Supplied entries
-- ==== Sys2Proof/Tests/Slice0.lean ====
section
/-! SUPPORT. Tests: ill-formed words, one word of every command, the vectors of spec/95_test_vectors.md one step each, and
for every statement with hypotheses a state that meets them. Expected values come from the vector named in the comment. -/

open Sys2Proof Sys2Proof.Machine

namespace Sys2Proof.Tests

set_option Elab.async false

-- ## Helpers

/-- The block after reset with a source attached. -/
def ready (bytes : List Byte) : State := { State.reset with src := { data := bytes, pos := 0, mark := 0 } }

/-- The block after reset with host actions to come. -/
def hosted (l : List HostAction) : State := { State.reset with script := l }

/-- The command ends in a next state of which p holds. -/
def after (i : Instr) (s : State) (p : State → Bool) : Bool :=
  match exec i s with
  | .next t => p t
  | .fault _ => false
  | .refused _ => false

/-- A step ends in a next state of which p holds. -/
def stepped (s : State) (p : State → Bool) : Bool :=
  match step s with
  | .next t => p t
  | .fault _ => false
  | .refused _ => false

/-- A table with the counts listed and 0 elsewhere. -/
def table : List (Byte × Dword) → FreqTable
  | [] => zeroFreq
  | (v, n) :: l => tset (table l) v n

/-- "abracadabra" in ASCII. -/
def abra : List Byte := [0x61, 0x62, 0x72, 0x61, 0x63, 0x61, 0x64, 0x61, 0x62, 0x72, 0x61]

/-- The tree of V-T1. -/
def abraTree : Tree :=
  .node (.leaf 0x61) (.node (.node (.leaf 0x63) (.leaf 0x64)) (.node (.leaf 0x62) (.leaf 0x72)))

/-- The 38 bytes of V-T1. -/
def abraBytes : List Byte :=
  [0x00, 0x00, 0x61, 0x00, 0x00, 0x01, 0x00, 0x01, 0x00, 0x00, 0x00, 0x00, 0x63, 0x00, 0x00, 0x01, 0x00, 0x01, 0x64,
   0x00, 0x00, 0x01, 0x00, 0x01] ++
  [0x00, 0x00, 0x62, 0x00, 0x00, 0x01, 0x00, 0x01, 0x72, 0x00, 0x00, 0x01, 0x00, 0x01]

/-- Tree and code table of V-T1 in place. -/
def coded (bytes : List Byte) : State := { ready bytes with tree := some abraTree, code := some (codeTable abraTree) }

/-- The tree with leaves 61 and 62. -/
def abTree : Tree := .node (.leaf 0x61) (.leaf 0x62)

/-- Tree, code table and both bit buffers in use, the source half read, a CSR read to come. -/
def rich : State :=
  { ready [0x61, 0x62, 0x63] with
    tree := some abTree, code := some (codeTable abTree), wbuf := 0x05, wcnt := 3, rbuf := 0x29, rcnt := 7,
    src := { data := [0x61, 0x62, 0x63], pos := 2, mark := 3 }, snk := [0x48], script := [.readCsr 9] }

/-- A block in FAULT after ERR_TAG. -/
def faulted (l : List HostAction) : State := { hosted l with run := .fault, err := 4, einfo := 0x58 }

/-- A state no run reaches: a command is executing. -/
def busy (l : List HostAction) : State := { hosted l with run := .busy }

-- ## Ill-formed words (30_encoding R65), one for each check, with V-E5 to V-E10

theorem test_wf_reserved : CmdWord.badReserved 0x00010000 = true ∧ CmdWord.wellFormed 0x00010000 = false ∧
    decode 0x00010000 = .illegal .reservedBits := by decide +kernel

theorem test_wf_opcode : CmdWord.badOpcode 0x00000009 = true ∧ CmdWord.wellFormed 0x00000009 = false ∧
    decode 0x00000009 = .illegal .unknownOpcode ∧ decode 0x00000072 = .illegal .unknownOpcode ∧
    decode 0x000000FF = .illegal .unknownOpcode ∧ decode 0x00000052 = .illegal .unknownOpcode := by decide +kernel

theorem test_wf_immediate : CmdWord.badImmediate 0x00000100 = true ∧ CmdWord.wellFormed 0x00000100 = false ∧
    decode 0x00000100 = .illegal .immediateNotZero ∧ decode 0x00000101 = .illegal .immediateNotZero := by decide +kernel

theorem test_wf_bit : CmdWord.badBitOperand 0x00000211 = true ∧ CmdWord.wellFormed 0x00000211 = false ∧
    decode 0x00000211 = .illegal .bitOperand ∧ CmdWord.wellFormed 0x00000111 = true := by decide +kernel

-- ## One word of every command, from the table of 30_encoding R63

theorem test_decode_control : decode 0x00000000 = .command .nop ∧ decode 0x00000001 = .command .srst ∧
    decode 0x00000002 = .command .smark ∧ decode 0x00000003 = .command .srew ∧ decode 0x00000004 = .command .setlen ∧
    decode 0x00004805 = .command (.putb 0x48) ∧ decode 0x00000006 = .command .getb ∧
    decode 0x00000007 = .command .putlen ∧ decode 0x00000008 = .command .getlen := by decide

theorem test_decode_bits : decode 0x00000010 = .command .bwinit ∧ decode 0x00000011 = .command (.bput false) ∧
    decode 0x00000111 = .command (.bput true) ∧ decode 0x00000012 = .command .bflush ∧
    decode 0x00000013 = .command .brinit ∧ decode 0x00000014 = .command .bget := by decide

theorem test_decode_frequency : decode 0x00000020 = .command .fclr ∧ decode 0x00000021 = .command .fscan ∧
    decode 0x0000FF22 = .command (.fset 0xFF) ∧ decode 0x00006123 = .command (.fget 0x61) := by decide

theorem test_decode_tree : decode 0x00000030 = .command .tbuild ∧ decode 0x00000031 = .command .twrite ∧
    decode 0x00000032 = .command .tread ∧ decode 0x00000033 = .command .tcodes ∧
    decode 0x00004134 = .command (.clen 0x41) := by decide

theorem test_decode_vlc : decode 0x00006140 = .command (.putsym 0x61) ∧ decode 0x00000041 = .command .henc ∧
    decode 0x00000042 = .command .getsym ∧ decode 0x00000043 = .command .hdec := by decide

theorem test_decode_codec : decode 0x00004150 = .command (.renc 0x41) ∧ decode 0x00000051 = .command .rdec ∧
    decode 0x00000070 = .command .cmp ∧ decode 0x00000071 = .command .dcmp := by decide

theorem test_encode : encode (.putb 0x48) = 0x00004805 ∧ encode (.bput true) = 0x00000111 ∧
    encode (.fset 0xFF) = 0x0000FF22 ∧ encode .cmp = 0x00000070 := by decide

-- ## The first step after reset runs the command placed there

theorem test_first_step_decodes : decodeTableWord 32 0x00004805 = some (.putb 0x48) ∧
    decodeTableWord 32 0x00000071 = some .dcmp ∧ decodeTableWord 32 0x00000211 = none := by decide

* * *

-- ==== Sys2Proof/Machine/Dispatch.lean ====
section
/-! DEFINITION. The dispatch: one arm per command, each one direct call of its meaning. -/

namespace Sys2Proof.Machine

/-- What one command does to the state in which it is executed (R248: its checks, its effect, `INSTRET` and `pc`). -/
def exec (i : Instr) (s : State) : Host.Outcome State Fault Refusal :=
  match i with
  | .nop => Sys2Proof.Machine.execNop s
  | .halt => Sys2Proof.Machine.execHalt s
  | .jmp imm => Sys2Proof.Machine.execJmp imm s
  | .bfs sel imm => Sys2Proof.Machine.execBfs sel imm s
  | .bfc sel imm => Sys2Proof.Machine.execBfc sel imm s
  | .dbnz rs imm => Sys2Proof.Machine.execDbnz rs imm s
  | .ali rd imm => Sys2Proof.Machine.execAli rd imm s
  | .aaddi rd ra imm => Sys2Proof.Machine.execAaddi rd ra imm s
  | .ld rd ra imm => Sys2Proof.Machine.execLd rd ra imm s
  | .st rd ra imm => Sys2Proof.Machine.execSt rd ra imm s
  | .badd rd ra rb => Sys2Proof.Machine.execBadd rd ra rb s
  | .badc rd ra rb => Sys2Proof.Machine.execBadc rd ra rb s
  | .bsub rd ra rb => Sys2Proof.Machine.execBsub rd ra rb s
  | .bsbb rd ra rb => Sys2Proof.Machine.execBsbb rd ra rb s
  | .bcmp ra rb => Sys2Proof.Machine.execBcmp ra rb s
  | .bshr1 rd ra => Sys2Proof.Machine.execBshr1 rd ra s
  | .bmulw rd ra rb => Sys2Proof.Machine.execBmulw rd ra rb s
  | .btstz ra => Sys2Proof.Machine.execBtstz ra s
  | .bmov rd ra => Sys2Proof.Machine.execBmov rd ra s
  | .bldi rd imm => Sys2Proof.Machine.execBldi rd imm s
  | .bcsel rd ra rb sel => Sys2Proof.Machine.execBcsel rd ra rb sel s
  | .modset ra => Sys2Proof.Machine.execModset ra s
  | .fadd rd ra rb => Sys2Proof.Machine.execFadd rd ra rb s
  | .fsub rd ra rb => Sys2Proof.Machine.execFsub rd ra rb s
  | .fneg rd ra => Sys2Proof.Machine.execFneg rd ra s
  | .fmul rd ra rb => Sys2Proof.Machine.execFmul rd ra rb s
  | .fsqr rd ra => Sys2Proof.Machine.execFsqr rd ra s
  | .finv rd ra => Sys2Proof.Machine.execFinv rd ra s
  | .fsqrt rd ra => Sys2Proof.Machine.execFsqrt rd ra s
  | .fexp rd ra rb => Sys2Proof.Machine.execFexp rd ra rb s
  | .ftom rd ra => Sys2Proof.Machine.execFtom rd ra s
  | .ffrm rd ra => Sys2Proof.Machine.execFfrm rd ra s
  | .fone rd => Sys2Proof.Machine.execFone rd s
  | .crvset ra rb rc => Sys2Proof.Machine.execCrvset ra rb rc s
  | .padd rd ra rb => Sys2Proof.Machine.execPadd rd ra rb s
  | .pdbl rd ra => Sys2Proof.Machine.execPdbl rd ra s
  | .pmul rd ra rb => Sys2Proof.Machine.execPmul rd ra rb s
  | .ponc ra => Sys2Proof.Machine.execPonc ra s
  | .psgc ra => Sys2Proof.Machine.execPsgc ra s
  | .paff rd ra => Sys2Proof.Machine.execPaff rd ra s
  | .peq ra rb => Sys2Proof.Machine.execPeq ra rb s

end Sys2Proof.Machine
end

* * *

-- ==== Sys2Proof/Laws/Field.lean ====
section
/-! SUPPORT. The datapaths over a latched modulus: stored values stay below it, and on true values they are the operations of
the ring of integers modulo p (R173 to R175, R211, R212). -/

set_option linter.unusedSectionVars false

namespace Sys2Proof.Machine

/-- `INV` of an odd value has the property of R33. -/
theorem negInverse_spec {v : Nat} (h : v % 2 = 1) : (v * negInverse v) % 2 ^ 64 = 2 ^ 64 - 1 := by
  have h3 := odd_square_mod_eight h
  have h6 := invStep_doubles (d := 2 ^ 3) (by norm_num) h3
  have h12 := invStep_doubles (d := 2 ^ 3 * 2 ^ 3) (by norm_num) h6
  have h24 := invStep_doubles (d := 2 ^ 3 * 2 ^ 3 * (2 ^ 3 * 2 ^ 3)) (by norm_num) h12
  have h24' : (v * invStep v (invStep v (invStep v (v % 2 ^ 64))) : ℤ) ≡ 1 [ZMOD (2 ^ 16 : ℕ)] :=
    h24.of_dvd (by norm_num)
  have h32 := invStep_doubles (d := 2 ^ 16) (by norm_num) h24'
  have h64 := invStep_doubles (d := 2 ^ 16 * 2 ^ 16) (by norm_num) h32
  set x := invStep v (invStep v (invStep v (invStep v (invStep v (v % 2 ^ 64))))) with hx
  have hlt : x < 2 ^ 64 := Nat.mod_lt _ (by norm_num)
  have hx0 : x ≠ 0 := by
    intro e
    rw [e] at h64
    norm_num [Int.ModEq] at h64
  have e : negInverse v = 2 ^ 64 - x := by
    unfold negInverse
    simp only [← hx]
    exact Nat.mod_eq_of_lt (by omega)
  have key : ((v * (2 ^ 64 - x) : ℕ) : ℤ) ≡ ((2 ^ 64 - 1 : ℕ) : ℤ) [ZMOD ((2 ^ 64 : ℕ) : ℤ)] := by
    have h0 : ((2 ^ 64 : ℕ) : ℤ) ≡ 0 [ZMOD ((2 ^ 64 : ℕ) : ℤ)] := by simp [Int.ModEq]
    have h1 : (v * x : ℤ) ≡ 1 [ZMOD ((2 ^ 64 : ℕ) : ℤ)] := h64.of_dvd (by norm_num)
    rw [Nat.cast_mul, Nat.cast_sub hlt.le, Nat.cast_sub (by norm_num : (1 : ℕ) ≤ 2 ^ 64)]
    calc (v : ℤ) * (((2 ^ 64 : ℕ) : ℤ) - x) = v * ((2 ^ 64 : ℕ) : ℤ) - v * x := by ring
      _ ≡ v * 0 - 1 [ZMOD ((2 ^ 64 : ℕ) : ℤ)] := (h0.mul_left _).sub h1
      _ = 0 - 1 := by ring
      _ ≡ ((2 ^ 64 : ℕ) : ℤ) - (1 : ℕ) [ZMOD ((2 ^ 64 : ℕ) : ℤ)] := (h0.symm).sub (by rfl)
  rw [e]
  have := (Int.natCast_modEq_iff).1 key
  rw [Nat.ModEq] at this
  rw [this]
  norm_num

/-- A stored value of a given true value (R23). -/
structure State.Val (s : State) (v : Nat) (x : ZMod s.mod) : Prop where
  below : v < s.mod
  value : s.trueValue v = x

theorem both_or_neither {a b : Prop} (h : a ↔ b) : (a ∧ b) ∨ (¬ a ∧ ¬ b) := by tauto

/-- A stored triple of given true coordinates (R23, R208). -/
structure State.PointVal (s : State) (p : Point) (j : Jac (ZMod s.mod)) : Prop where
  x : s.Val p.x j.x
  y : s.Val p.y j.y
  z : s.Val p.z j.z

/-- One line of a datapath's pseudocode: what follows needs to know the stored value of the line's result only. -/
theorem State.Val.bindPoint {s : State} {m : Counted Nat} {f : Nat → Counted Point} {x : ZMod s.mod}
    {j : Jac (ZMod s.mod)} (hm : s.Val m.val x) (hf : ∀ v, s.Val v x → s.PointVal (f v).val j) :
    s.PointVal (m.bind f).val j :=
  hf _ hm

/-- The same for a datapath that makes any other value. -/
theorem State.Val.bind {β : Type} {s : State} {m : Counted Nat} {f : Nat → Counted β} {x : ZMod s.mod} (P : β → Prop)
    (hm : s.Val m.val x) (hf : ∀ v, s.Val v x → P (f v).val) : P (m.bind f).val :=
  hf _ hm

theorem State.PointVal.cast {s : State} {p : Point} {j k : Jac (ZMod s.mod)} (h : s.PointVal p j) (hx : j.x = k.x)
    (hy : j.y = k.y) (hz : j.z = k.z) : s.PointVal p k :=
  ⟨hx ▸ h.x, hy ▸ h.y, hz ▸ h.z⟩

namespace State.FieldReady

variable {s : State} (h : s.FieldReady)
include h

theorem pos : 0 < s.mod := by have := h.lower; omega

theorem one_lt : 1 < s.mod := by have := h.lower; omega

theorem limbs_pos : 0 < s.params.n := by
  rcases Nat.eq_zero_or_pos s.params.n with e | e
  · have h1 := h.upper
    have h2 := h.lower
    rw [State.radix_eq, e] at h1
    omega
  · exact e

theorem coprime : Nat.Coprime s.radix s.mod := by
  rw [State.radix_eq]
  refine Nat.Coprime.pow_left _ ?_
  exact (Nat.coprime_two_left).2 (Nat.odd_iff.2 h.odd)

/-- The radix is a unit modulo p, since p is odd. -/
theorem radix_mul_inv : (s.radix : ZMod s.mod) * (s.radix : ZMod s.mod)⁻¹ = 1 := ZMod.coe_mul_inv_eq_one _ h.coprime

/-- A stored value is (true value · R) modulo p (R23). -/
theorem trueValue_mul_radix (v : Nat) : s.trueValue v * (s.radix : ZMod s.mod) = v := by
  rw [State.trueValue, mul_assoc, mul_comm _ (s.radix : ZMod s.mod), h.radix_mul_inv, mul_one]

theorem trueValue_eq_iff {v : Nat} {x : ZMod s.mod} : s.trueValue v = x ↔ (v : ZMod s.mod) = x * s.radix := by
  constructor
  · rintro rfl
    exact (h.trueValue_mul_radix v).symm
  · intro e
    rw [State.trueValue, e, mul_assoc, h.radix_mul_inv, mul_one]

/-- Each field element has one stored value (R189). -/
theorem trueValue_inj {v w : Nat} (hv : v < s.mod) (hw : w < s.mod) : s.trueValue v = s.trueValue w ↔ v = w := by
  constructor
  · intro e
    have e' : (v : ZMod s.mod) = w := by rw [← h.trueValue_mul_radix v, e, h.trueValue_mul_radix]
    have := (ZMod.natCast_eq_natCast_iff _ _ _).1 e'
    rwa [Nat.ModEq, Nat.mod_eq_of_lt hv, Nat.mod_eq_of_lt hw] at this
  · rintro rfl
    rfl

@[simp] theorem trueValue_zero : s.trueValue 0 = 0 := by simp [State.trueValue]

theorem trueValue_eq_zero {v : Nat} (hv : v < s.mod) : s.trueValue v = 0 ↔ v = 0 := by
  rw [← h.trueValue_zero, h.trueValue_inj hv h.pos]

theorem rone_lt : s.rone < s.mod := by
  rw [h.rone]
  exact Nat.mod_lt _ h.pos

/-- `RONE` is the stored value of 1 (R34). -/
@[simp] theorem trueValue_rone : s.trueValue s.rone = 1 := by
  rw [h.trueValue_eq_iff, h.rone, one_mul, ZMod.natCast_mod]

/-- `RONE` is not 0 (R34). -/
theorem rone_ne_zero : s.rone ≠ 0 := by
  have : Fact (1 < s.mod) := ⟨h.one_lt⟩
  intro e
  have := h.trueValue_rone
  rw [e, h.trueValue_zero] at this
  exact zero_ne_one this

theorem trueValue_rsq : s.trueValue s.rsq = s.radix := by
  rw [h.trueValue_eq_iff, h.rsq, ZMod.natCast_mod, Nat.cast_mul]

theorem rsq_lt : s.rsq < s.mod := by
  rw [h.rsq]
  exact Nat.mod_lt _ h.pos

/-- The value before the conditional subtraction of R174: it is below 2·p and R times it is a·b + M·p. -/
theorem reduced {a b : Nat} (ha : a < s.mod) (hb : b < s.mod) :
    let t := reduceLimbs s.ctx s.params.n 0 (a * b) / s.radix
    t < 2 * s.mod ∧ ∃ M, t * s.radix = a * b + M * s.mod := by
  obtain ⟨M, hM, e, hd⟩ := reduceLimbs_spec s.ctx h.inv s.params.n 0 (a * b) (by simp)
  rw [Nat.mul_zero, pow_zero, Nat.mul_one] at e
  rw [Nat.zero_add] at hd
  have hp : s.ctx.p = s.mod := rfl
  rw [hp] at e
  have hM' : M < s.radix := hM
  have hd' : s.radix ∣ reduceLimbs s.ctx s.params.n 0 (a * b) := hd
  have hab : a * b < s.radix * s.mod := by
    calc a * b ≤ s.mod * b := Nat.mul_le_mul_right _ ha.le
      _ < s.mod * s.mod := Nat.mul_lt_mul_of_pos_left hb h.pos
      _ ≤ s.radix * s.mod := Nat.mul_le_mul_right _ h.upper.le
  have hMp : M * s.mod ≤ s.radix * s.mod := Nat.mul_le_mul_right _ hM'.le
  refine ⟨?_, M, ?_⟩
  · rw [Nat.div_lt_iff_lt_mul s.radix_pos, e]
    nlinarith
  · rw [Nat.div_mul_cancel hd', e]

Task to carry out
Identify each line in the records above that contains the word "this", and copy it out in full.

Answer box
  rw [Nat.ModEq] at this
  rw [this]
    rwa [Nat.ModEq, Nat.mod_eq_of_lt hv, Nat.mod_eq_of_lt hw] at this
  rw [e, h.trueValue_zero] at this
  exact zero_ne_one this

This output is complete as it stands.